→ **WHAT YOU HAVE TO DO**
In the entries below, find the lines that contain the word "runWith" and copy them.

------------------------------------------------

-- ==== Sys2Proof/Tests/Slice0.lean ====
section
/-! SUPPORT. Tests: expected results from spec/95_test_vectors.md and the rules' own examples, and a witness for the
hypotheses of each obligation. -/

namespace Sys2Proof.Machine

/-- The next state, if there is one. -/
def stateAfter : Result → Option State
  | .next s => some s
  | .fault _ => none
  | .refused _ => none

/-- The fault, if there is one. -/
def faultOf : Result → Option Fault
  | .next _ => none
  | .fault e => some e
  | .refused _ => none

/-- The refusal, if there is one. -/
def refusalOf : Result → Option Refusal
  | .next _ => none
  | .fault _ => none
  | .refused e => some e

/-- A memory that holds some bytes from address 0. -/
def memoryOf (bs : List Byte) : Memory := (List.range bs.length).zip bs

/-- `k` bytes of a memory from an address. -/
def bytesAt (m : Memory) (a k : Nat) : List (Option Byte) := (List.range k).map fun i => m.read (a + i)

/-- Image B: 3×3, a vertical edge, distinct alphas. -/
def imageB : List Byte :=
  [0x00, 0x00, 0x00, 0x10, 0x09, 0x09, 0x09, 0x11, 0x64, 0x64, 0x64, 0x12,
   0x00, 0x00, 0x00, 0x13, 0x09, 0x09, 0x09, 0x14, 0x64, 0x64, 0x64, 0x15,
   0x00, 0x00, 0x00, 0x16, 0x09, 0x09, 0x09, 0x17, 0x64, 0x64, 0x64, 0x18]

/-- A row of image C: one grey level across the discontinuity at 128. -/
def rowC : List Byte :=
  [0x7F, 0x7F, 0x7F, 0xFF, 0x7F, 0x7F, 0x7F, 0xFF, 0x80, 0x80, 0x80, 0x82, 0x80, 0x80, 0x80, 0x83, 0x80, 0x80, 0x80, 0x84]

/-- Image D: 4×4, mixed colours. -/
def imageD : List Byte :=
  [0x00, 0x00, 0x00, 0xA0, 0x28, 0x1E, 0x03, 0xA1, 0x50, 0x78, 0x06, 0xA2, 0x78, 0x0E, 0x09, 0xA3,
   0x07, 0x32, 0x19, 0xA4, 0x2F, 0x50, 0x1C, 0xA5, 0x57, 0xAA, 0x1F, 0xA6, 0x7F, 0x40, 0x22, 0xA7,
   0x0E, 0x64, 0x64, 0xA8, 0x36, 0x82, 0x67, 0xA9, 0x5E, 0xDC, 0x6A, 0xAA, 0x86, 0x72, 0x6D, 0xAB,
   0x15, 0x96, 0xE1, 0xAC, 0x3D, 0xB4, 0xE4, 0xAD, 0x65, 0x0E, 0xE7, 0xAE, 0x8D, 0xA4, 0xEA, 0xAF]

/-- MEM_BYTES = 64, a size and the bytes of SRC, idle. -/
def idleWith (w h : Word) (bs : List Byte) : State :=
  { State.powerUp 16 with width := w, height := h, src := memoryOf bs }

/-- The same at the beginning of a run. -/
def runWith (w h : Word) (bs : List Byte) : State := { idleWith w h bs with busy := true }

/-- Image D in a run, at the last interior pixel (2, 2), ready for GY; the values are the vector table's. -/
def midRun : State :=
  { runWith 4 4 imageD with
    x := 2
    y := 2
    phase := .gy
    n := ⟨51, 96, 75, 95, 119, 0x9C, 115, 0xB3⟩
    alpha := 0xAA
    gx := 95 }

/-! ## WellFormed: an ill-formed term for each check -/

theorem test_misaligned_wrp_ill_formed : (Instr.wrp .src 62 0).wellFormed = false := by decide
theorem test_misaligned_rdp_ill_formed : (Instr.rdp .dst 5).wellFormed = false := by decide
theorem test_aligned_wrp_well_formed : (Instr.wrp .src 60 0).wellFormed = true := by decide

------------------------------------------------

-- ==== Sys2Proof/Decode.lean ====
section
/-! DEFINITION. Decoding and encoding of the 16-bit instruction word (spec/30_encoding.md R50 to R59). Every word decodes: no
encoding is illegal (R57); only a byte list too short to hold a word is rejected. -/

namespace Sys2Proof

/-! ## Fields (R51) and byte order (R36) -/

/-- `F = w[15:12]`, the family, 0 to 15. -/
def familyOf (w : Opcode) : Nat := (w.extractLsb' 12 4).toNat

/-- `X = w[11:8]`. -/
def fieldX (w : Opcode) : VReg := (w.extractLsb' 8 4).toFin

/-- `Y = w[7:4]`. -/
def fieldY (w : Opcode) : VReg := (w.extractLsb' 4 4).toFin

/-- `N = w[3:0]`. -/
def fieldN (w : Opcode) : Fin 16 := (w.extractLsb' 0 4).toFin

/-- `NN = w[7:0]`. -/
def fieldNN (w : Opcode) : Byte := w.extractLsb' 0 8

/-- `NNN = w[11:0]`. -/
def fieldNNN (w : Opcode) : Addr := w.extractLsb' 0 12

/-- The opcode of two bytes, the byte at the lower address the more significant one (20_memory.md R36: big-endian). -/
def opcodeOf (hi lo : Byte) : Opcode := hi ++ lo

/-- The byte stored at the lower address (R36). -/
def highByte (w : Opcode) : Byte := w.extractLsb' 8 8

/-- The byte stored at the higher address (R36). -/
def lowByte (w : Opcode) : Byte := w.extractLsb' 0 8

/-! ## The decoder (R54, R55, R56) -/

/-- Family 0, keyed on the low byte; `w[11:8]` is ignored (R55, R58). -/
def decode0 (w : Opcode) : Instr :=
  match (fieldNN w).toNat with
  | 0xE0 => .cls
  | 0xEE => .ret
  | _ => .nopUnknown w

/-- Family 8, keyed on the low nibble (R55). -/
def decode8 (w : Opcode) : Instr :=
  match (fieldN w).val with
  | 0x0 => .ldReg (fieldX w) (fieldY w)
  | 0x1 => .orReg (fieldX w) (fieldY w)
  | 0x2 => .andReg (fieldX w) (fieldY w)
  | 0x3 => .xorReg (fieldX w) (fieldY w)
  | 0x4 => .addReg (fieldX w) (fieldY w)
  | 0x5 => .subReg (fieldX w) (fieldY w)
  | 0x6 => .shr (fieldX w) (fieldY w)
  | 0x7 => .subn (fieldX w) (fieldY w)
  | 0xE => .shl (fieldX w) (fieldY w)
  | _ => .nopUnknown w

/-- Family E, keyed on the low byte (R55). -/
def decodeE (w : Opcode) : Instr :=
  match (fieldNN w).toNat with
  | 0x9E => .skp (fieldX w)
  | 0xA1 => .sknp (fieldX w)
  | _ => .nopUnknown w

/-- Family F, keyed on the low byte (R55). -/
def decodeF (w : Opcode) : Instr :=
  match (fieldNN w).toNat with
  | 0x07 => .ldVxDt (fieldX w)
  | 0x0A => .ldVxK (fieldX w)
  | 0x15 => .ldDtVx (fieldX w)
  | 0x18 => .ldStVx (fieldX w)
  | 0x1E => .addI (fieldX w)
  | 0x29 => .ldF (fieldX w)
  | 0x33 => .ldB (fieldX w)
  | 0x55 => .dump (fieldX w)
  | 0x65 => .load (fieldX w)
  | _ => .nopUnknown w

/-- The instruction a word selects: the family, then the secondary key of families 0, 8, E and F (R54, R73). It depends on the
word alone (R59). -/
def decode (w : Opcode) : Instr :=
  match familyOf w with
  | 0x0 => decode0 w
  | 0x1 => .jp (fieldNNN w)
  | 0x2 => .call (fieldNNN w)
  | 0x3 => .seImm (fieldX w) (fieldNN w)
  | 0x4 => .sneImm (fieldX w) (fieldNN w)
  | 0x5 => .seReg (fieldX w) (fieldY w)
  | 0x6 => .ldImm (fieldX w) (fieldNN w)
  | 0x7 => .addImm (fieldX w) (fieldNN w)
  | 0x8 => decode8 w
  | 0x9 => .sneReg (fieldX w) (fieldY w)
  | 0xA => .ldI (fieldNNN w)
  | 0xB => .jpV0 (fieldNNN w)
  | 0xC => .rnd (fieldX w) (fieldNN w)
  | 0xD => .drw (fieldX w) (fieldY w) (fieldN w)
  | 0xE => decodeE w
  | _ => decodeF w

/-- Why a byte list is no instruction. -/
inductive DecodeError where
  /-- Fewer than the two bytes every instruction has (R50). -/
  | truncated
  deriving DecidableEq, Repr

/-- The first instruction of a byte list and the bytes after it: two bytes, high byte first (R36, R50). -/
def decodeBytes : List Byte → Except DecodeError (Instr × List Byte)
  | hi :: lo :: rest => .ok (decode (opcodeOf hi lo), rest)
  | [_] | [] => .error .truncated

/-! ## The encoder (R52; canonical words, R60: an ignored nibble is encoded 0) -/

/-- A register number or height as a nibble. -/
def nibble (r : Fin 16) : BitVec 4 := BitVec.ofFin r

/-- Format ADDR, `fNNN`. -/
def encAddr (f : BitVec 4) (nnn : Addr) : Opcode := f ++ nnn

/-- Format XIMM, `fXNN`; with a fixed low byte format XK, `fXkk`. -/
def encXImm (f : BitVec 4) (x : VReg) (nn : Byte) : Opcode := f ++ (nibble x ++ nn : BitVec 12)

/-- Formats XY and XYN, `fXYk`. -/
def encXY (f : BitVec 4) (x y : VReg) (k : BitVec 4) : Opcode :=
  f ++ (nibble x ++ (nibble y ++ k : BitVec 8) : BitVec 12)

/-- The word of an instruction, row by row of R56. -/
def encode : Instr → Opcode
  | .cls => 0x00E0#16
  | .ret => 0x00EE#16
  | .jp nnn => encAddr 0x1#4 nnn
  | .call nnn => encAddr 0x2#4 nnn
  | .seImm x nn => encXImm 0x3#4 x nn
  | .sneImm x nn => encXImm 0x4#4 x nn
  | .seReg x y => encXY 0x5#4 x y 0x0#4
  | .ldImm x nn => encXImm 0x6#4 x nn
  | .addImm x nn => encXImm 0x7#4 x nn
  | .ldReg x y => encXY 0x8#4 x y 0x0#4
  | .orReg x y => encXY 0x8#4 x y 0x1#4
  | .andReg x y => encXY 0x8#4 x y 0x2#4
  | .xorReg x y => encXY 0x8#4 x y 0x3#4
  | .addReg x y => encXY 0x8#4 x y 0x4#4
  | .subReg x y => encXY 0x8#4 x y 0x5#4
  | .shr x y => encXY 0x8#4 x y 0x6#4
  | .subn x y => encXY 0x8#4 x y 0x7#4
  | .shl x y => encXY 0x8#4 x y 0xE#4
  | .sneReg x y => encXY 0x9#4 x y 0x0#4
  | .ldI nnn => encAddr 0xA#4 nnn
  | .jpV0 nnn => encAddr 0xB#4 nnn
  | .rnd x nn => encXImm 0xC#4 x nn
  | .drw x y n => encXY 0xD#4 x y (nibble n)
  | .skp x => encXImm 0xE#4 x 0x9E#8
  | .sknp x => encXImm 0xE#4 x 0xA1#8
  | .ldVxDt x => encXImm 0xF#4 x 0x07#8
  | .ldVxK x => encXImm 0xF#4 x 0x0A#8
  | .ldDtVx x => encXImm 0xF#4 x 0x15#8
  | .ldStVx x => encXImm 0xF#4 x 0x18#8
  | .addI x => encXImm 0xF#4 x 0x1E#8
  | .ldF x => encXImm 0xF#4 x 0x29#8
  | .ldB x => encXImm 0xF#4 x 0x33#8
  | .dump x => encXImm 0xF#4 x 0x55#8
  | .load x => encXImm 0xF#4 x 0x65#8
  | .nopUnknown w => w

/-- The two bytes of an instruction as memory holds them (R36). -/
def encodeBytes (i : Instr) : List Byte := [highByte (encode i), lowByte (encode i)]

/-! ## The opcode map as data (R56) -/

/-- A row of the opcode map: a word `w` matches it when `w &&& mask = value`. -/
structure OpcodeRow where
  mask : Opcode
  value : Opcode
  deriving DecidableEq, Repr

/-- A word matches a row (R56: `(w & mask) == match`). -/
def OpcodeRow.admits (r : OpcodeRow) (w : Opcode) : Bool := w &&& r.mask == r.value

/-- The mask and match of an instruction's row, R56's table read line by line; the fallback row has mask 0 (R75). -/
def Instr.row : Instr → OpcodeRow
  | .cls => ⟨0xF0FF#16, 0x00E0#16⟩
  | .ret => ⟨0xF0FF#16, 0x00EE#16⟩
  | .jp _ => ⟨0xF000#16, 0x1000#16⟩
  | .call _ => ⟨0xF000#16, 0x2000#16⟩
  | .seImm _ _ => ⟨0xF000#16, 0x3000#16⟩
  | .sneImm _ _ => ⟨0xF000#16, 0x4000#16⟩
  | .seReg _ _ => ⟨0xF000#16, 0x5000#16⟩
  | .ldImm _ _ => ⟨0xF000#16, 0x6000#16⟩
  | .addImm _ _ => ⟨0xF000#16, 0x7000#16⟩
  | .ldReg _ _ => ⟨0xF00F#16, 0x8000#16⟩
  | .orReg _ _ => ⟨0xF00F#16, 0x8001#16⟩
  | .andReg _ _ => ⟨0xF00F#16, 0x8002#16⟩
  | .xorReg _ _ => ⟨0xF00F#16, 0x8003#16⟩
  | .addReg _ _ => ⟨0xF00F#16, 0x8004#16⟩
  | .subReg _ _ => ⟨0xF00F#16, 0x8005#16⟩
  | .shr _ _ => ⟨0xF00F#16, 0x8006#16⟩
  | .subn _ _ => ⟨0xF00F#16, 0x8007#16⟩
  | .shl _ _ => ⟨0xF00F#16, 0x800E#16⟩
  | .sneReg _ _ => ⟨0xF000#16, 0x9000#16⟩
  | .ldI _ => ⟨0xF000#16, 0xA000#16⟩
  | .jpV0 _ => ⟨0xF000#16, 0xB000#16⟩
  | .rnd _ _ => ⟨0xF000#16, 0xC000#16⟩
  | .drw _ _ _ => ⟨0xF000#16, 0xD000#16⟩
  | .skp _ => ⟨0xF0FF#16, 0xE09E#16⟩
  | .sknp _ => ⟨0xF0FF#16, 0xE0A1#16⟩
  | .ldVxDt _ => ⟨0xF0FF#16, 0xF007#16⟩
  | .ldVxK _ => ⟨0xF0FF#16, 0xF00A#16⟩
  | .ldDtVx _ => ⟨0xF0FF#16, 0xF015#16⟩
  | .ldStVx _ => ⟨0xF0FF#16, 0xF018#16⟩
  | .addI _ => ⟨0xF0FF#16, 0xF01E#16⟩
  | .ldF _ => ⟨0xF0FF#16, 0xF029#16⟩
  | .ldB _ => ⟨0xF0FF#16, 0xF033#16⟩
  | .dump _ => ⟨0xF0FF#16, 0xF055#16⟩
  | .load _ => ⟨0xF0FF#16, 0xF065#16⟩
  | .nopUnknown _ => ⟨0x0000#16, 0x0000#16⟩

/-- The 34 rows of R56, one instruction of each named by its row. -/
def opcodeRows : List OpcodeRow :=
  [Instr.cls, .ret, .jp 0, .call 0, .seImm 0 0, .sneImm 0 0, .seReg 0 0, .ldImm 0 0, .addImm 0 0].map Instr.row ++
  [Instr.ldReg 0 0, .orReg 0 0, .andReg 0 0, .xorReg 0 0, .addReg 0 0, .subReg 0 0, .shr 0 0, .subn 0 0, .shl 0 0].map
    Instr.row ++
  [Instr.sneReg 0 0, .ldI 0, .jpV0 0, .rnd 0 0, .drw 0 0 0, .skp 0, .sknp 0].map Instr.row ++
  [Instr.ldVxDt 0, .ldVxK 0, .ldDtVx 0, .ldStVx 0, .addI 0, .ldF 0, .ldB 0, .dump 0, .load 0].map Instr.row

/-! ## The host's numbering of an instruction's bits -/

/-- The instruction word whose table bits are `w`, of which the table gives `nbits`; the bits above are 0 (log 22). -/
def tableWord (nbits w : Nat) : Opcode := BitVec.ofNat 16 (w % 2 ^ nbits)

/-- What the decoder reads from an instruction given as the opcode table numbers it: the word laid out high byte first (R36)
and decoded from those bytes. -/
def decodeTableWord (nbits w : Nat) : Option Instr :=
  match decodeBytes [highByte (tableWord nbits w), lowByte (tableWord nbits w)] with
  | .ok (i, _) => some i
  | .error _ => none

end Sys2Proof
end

------------------------------------------------

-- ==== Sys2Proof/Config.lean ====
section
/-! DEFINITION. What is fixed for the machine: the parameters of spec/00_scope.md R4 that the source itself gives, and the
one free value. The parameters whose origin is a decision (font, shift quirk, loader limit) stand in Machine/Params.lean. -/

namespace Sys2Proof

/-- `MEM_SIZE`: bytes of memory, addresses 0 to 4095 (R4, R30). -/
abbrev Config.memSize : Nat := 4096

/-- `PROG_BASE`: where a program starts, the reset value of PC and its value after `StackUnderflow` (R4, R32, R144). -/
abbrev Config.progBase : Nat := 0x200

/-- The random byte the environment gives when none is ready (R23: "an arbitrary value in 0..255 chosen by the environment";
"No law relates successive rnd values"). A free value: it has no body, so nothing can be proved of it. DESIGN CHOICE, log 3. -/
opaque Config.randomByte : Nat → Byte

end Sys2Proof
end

------------------------------------------------

→ **RESPONSE TO THE EXERCISE**
def runWith (w h : Word) (bs : List Byte) : State := { idleWith w h bs with busy := true }
  { runWith 4 4 imageD with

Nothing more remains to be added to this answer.